_Available data_.
== Segment start ==
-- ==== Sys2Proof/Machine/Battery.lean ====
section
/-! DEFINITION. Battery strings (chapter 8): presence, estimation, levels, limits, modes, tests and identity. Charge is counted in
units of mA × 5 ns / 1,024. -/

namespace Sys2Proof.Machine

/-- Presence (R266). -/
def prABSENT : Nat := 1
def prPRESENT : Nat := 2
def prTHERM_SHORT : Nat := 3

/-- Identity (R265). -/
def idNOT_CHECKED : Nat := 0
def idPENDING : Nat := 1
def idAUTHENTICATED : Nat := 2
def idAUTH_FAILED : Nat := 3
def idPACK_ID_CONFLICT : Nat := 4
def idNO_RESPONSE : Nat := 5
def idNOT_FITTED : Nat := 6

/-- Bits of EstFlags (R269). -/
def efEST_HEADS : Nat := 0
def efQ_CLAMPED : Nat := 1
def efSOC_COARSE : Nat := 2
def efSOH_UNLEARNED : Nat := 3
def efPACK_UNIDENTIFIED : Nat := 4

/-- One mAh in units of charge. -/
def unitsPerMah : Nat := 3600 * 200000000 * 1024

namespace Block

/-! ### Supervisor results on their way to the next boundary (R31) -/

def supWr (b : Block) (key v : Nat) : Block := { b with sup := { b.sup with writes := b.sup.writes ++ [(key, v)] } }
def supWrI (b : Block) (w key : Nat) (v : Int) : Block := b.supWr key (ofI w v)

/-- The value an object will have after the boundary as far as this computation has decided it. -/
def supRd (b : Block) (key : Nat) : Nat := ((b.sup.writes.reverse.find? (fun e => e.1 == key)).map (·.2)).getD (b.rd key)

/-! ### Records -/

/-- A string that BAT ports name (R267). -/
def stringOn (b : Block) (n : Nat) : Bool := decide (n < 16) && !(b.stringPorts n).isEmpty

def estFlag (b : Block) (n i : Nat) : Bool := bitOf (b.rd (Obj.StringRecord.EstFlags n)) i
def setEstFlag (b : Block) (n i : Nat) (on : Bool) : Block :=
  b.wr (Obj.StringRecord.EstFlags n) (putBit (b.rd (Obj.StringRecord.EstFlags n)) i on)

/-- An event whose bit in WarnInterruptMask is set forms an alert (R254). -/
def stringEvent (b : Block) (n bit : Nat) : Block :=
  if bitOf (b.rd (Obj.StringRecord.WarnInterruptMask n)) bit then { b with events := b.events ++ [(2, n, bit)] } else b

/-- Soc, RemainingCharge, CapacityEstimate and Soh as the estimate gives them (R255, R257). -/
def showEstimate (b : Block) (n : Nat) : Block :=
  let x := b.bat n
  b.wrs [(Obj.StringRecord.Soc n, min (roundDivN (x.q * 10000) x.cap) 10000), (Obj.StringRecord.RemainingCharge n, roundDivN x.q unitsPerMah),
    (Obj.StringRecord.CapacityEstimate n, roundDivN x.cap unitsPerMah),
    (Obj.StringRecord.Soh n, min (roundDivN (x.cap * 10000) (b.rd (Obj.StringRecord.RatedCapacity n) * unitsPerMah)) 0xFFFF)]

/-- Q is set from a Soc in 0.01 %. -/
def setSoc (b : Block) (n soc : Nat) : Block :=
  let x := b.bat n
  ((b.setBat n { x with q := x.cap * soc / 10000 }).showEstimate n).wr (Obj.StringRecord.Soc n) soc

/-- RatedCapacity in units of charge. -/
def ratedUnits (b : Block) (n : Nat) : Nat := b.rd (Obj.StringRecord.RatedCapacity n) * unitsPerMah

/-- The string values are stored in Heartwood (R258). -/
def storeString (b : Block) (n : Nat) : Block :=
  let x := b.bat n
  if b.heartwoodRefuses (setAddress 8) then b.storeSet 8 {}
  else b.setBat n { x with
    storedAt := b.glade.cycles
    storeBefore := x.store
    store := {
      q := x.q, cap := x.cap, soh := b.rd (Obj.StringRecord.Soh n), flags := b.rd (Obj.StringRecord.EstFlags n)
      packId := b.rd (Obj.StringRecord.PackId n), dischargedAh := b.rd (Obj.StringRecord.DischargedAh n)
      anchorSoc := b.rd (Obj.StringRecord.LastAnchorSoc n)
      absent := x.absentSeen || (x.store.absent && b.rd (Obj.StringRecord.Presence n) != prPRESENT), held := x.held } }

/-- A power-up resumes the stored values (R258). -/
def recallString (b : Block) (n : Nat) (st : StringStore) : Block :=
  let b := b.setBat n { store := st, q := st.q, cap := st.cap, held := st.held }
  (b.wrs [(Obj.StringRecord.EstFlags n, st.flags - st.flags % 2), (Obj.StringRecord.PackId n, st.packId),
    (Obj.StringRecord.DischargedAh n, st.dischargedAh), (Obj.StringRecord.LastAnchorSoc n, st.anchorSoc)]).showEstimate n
== Segment end ==
_Exercise objective_.
Copy out only the lines above from the one with "Identity (R265). -/" to the one with "boundary (R31) -/", inclusive, exactly as they stand.

_Solution for this exercise_.
/-- Identity (R265). -/
def idNOT_CHECKED : Nat := 0
def idPENDING : Nat := 1
def idAUTHENTICATED : Nat := 2
def idAUTH_FAILED : Nat := 3
def idPACK_ID_CONFLICT : Nat := 4
def idNO_RESPONSE : Nat := 5
def idNOT_FITTED : Nat := 6

/-- Bits of EstFlags (R269). -/
def efEST_HEADS : Nat := 0
def efQ_CLAMPED : Nat := 1
def efSOC_COARSE : Nat := 2
def efSOH_UNLEARNED : Nat := 3
def efPACK_UNIDENTIFIED : Nat := 4

/-- One mAh in units of charge. -/
def unitsPerMah : Nat := 3600 * 200000000 * 1024

namespace Block

/-! ### Supervisor results on their way to the next boundary (R31) -/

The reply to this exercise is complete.